The task we're talking about reducing carbon emissions by making fossil fuels more expensive than clean energy is pretty straightforward. And yet to accomplish it, Boxer and Kerry have come up with an 840-page bill that gives "War and Peace" a run for its money.
To raise the cost of carbon-based energy and make clean energy technologies, such as wind and solar, more competitive, cap-and-trade creates a market in which thousands of companies are required to purchase permits to emit carbon dioxide. But wait the Senate hasn't revealed how it will allocate permits, but if it follows the House, most of the permits will initially be given away rather than auctioned off. And there's also this messy contrivance called carbon offsets, which allows polluters to invest in projects that reduce carbon emissions. Good luck verifying the efficacy of those offsets.
Which brings us to even more moving parts, including a huge, mind-boggling bureaucracy that would be established to inspect industries and verify compliance. There's also a need to regulate the trillion-dollar market in carbon futures; Wall Street is already salivating over the speculative opportunities in subprime carbon.
And while the legislation includes a mechanism to help consumers afford higher energy costs, the choice of middleman for providing that assistance utility companies leaves me a bit skeptical.
I'm not a Nobel Prize-winning economist, but it seems to me we should look to someone other than Goldberg for inspiration in solving this problem. The trouble with such a complicated device is that, if any of the parts malfunction, the task is not completed. We need fewer moving parts.
And that's the beauty of the carbon tax and dividend, which would impose a steadily increasing fee on carbon at the source, whether it be a well, a mine or a port of entry. Most of the revenue from the tax would be returned to consumers, preferably in the form of a monthly payment.
In addition to being more efficient, the carbon tax and dividend approach is also more effective. An analysis by the Carbon Tax Center predicts that by 2020, a steadily increasing tax could reduce carbon dioxide emissions to 28 percent below 2005 levels. Even if it delivers as promised, the Boxer-Kerry bill would effect a reduction of only 20 percent by 2020.
One might be tempted to shrug off this difference, given that the cap-and-trade bill requires an 83 percent reduction by 2050. But the problem is that climate change is happening twice as quickly as previously believed, according to an exhaustive study released last spring by the Massachusetts Institute of Technology.
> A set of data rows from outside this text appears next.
theorem foldl_crcByte_injective (bytes : List Byte) : Function.Injective (bytes.foldl crcByte) := by
  induction bytes with
  | nil => exact Function.injective_id
  | cons b bytes ih => exact ih.comp (crcByte_injective_register b)

/-- A change confined to one byte changes the check: the bytes before it lead to one register, and neither the byte nor those
after it bring two registers together. -/
theorem eq_of_crc8_eq {a b : List Byte} {x y : Byte} (h : crc8 (a ++ x :: b) = crc8 (a ++ y :: b)) : x = y := by
  simp only [crc8, List.foldl_append, List.foldl_cons] at h
  exact crcByte_injective_byte _ (foldl_crcByte_injective b h)

/-! ### The check in the receiver -/

theorem completeFrame_of_bad_crc {body : List Byte} {crc : Byte} {s : State} (free : s.lnk.tx = none)
    (bad : crc ≠ frameCrc body) :
    completeFrame body crc s = s := by
  simp [completeFrame, free, bad]

/-- The byte after the LEN bytes of BODY completes the frame (R172). -/
theorem receiveByte_of_full_body {s : State} {body : List Byte} {last : Time}
    (full : s.lnk.rx = .body body.length body last) (crc : Byte) :
    receiveByte crc s = completeFrame body crc (toHunt s) := by
  simp [receiveByte, full, storeByte]

/-- Settles O9, with the CRC of the model read as the bitwise one throughout. -/
theorem frameCheckIsTheBitwiseCrc : Obligations.FrameCheckIsTheBitwiseCrc := by
  refine ⟨fun body => crc8_eq_crcOfBits _, fun r => ?_, fun s body last crc full free bad => ?_, fun a b x y => eq_of_crc8_eq⟩
  · simp only [Reply.frame, crc8_eq_crcOfBits, List.cons_append, List.nil_append]
  · rw [← crc8_eq_crcOfBits] at bad
    calc exec (.characterReceived crc) s = .next (receiveByte crc s) := rfl
      _ = .next (completeFrame body crc (toHunt s)) := by rw [receiveByte_of_full_body full]
      _ = .next (toHunt s) := by rw [completeFrame_of_bad_crc (s := toHunt s) free bad]

end Sys2Proof.Proofs
end
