-- ==== Sys2Proof/Decode.lean ====
section
/-!
DEFINITION. The decoder and the encoder of op words (R228 to R243), microwords (R373, R374) and bundles (R222), and
decodeTableWord. The decoder is total: a word that is no instruction is rejected as ILLEGAL_OP or ILLEGAL_ENC.
-/

namespace Sys2Proof

/-- Bits [lo + n - 1 : lo] of a word. -/
def fld (w : Word) (lo n : Nat) : BitVec n := BitVec.ofNat n (w.toNat / 2 ^ lo)

/-- Bit lo of a word. -/
def flg (w : Word) (lo : Nat) : Bool := w.toNat / 2 ^ lo % 2 == 1

/-- Bits [lo + n - 1 : lo] of a word are zero. -/
def zro (w : Word) (lo n : Nat) : Bool := w.toNat / 2 ^ lo % 2 ^ n == 0

/-- The guard field [63:50] (R63). -/
def guardOf (w : Word) : Guard := ⟨flg w 63, flg w 62, fld w 56 6, fld w 50 6⟩

/-- The opcode field [49:40] (R228). -/
def opcOf (w : Word) : Nat := w.toNat / 2 ^ 40 % 2 ^ 10

/-- An op whose reserved body bits are zero, else ILLEGAL_ENC (R243). -/
def rsv (ok : Bool) (i : Instr) : Except DecErr Instr := if ok then .ok i else .error .illegalEnc

/-- The element type of OPC[3:0] (R241). -/
def vtyOf : Nat → Option VTy
  | 0 => some .fp32 | 1 => some .bf16 | 2 => some .fp16 | 3 => some .i8 | 4 => some .n8 | 5 => some .i16
  | 6 => some .n16 | 7 => some .i32 | 8 => some .n32 | 9 => some .nar | 10 => some .bits | _ => none

/-- The code of an element type (R241). -/
def vtyCode : VTy → Nat
  | .fp32 => 0 | .bf16 => 1 | .fp16 => 2 | .i8 => 3 | .n8 => 4 | .i16 => 5 | .n16 => 6 | .i32 => 7 | .n32 => 8
  | .nar => 9 | .bits => 10

/-- The scalar map (R237). -/
def decodeS (w : Word) : Except DecErr Instr :=
  match opcOf w with
  | 0x000 => rsv (zro w 0 22) (.add (guardOf w) (fld w 34 6) (fld w 28 6) (fld w 22 6))
  | 0x001 => rsv (zro w 0 22) (.sub (guardOf w) (fld w 34 6) (fld w 28 6) (fld w 22 6))
  | 0x002 => rsv (zro w 0 22) (.mul (guardOf w) (fld w 34 6) (fld w 28 6) (fld w 22 6))
  | 0x003 => rsv (zro w 0 22) (.mulh (guardOf w) (fld w 34 6) (fld w 28 6) (fld w 22 6))
  | 0x004 => rsv (zro w 0 22) (.mulhn (guardOf w) (fld w 34 6) (fld w 28 6) (fld w 22 6))
  | 0x005 => rsv (zro w 0 22) (.div (guardOf w) (fld w 34 6) (fld w 28 6) (fld w 22 6))
  | 0x006 => rsv (zro w 0 22) (.divn (guardOf w) (fld w 34 6) (fld w 28 6) (fld w 22 6))
  | 0x007 => rsv (zro w 0 22) (.rem (guardOf w) (fld w 34 6) (fld w 28 6) (fld w 22 6))
  | 0x008 => rsv (zro w 0 22) (.remn (guardOf w) (fld w 34 6) (fld w 28 6) (fld w 22 6))
  | 0x009 => rsv (zro w 0 22) (.and (guardOf w) (fld w 34 6) (fld w 28 6) (fld w 22 6))
  | 0x00A => rsv (zro w 0 22) (.andn (guardOf w) (fld w 34 6) (fld w 28 6) (fld w 22 6))
  | 0x00B => rsv (zro w 0 22) (.or (guardOf w) (fld w 34 6) (fld w 28 6) (fld w 22 6))
  | 0x00C => rsv (zro w 0 22) (.xor (guardOf w) (fld w 34 6) (fld w 28 6) (fld w 22 6))
  | 0x00D => rsv (zro w 0 22) (.nor (guardOf w) (fld w 34 6) (fld w 28 6) (fld w 22 6))
  | 0x00E => rsv (zro w 0 22) (.shl (guardOf w) (fld w 34 6) (fld w 28 6) (fld w 22 6))
  | 0x00F => rsv (zro w 0 22) (.shr (guardOf w) (fld w 34 6) (fld w 28 6) (fld w 22 6))
  | 0x010 => rsv (zro w 0 22) (.sra (guardOf w) (fld w 34 6) (fld w 28 6) (fld w 22 6))
  | 0x011 => rsv (zro w 0 22) (.rot (guardOf w) (fld w 34 6) (fld w 28 6) (fld w 22 6))
  | 0x012 => rsv (zro w 0 28) (.brev (guardOf w) (fld w 34 6) (fld w 28 6))
  | 0x013 => rsv (zro w 0 28) (.clz (guardOf w) (fld w 34 6) (fld w 28 6))
  | 0x014 => rsv (zro w 0 28) (.ctz (guardOf w) (fld w 34 6) (fld w 28 6))
  | 0x015 => rsv (zro w 0 28) (.popc (guardOf w) (fld w 34 6) (fld w 28 6))
  | 0x016 => rsv (zro w 0 22) (.min (guardOf w) (fld w 34 6) (fld w 28 6) (fld w 22 6))
  | 0x017 => rsv (zro w 0 22) (.max (guardOf w) (fld w 34 6) (fld w 28 6) (fld w 22 6))
  | 0x018 => rsv (zro w 0 22) (.minn (guardOf w) (fld w 34 6) (fld w 28 6) (fld w 22 6))
  | 0x019 => rsv (zro w 0 22) (.maxn (guardOf w) (fld w 34 6) (fld w 28 6) (fld w 22 6))
  | 0x01A => rsv (zro w 0 10) (.sel (guardOf w) (fld w 34 6) (fld w 28 6) (fld w 22 6) (fld w 16 6) (fld w 10 6))
  | 0x01B => rsv (zro w 0 10) (.cmp (guardOf w) (fld w 34 6) (fld w 28 6) (fld w 22 6) (fld w 16 6) (fld w 10 6))
  | 0x01C => rsv (zro w 0 22) (.bset (guardOf w) (fld w 34 6) (fld w 28 6) (fld w 22 6))
  | 0x01D => rsv (zro w 0 22) (.bclr (guardOf w) (fld w 34 6) (fld w 28 6) (fld w 22 6))
  | 0x01E => rsv (zro w 0 10) (.bins (guardOf w) (fld w 34 6) (fld w 28 6) (fld w 22 6) (fld w 16 6) (fld w 10 6))
  | 0x01F => rsv (zro w 0 10 && zro w 16 6) (.extr (guardOf w) (fld w 34 6) (fld w 28 6) (fld w 22 6) (fld w 10 6))
  | 0x020 => rsv (zro w 0 10 && zro w 16 6) (.depo (guardOf w) (fld w 34 6) (fld w 28 6) (fld w 22 6) (fld w 10 6))
  | 0x021 => rsv (zro w 0 22) (.aadd (guardOf w) (fld w 34 6) (fld w 28 6) (fld w 22 6))
  | 0x022 => rsv (zro w 0 22) (.adiff (guardOf w) (fld w 34 6) (fld w 28 6) (fld w 22 6))
  | 0x023 => rsv (zro w 0 22) (.achk (guardOf w) (fld w 34 6) (fld w 28 6) (fld w 22 6))
  | 0x040 => rsv (true) (.addImm (guardOf w) (fld w 34 6) (fld w 28 6) (fld w 0 28))
  | 0x041 => rsv (true) (.subImm (guardOf w) (fld w 34 6) (fld w 28 6) (fld w 0 28))
  | 0x042 => rsv (true) (.mulImm (guardOf w) (fld w 34 6) (fld w 28 6) (fld w 0 28))
  | 0x049 => rsv (true) (.andImm (guardOf w) (fld w 34 6) (fld w 28 6) (fld w 0 28))
  | 0x04A => rsv (true) (.andnImm (guardOf w) (fld w 34 6) (fld w 28 6) (fld w 0 28))
  | 0x04B => rsv (true) (.orImm (guardOf w) (fld w 34 6) (fld w 28 6) (fld w 0 28))
  | 0x04C => rsv (true) (.xorImm (guardOf w) (fld w 34 6) (fld w 28 6) (fld w 0 28))
  | 0x056 => rsv (true) (.minImm (guardOf w) (fld w 34 6) (fld w 28 6) (fld w 0 28))
  | 0x057 => rsv (true) (.maxImm (guardOf w) (fld w 34 6) (fld w 28 6) (fld w 0 28))
  | 0x058 => rsv (true) (.minnImm (guardOf w) (fld w 34 6) (fld w 28 6) (fld w 0 28))
  | 0x059 => rsv (true) (.maxnImm (guardOf w) (fld w 34 6) (fld w 28 6) (fld w 0 28))
  | 0x061 => rsv (true) (.aaddImm (guardOf w) (fld w 34 6) (fld w 28 6) (fld w 0 28))
  | 0x063 => rsv (true) (.achkImm (guardOf w) (fld w 34 6) (fld w 28 6) (fld w 0 28))
  | 0x04E => rsv (zro w 6 22) (.shlImm (guardOf w) (fld w 34 6) (fld w 28 6) (fld w 0 6))
  | 0x04F => rsv (zro w 6 22) (.shrImm (guardOf w) (fld w 34 6) (fld w 28 6) (fld w 0 6))
  | 0x050 => rsv (zro w 6 22) (.sraImm (guardOf w) (fld w 34 6) (fld w 28 6) (fld w 0 6))
  | 0x051 => rsv (zro w 6 22) (.rotImm (guardOf w) (fld w 34 6) (fld w 28 6) (fld w 0 6))
  | 0x05C => rsv (zro w 6 22) (.bsetImm (guardOf w) (fld w 34 6) (fld w 28 6) (fld w 0 6))
  | 0x05D => rsv (zro w 6 22) (.bclrImm (guardOf w) (fld w 34 6) (fld w 28 6) (fld w 0 6))
  | 0x05B => rsv (true) (.cmpImm (guardOf w) (fld w 34 6) (fld w 28 6) (fld w 12 16) (fld w 6 6) (fld w 0 6))
  | 0x05F => rsv (zro w 12 16) (.extrImm (guardOf w) (fld w 34 6) (fld w 28 6) (fld w 6 6) (fld w 0 6))
  | 0x060 => rsv (zro w 12 16) (.depoImm (guardOf w) (fld w 34 6) (fld w 28 6) (fld w 6 6) (fld w 0 6))
  | 0x080 => rsv (true) (.movi (guardOf w) (fld w 34 6) (fld w 0 34))
  | 0x081 => rsv (zro w 30 4) (.movhi (guardOf w) (fld w 34 6) (fld w 0 30))
  | 0x090 => rsv (zro w 12 22) (.movc (guardOf w) (fld w 34 6) (fld w 0 12))
  | 0x091 => rsv (zro w 12 16 && zro w 34 6) (.movs (guardOf w) (fld w 28 6) (fld w 0 12))
  | _ => .error .illegalOp

/-- The branch map (R238). -/
def decodeB (w : Word) : Except DecErr Instr :=
  match opcOf w with
  | 0x000 => rsv (zro w 0 6) (.br (guardOf w) (fld w 6 34))
  | 0x001 => rsv (true) (.bri (guardOf w) (fld w 0 6) (fld w 6 34))
  | 0x002 => rsv (true) (.call (guardOf w) (fld w 0 6) (fld w 6 34))
  | 0x003 => rsv (zro w 12 28) (.calli (guardOf w) (fld w 0 6) (fld w 6 6))
  | 0x004 => rsv (zro w 6 34) (.ret (guardOf w) (fld w 0 6))
  | 0x008 => rsv (zro w 4 2 && (if flg w 3 then zro w 12 28 else zro w 38 2)) (.lset (guardOf w) (fld w 0 3) (if flg w 3 then .reg (fld w 6 6) else .imm (fld w 6 32)))
  | 0x009 => rsv (zro w 3 3) (.loop (guardOf w) (fld w 0 3) (fld w 6 34))
  | 0x00A => rsv (true) (.lcld (guardOf w) (fld w 0 6) (fld w 6 34))
  | 0x00C => rsv (zro w 6 34) (.skset (guardOf w) (fld w 0 6))
  | 0x00D => rsv (zro w 6 34) (.skclr (guardOf w) (fld w 0 6))
  | 0x010 => rsv (true) (.cont (guardOf w) (fld w 0 6) (fld w 6 34))
  | 0x011 => rsv (zro w 0 40) (.endTask (guardOf w))
  | 0x012 => rsv (zro w 22 18) (.trap (guardOf w) (fld w 0 6) (fld w 6 16))
  | 0x013 => rsv (zro w 0 6 && zro w 22 18) (.brk (guardOf w) (fld w 6 16))
  | 0x3F0 => rsv (zro w 6 34) (.eret (guardOf w) (fld w 0 6))
  | 0x3F1 => rsv (zro w 6 34) (.idle (guardOf w) (fld w 0 6))
  | _ => .error .illegalOp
Making matters worse are the "amplifying feedbacks" that climate scientist James Hansen has warned of. For example, as rising temperatures melt the tundra in the arctic regions, methane, a powerful greenhouse gas, is released into the air, trapping even more heat.
The policy we choose for climate change has to be a match for the science. Scientists like Hansen tell us that our atmosphere cannot sustain a carbon-dioxide concentration greater than 350 parts per million. To go higher for any length of time we're at 389 ppm already is to invite disaster. Why, then, are policy-makers operating under the assumption that 450 ppm of CO2 is an acceptable level?
Despite such warnings from the scientific community, the political will to address climate change appears to be flagging. At first count, the Boxer-Kerry bill has 45 votes in its corner.
Perhaps the best way to get climate-change legislation on track is to take a fresh approach one with fewer moving parts. The carbon tax and dividend may not be as fun to watch as a Rube Goldberg machine, but I would gladly sacrifice the entertainment for something that works better.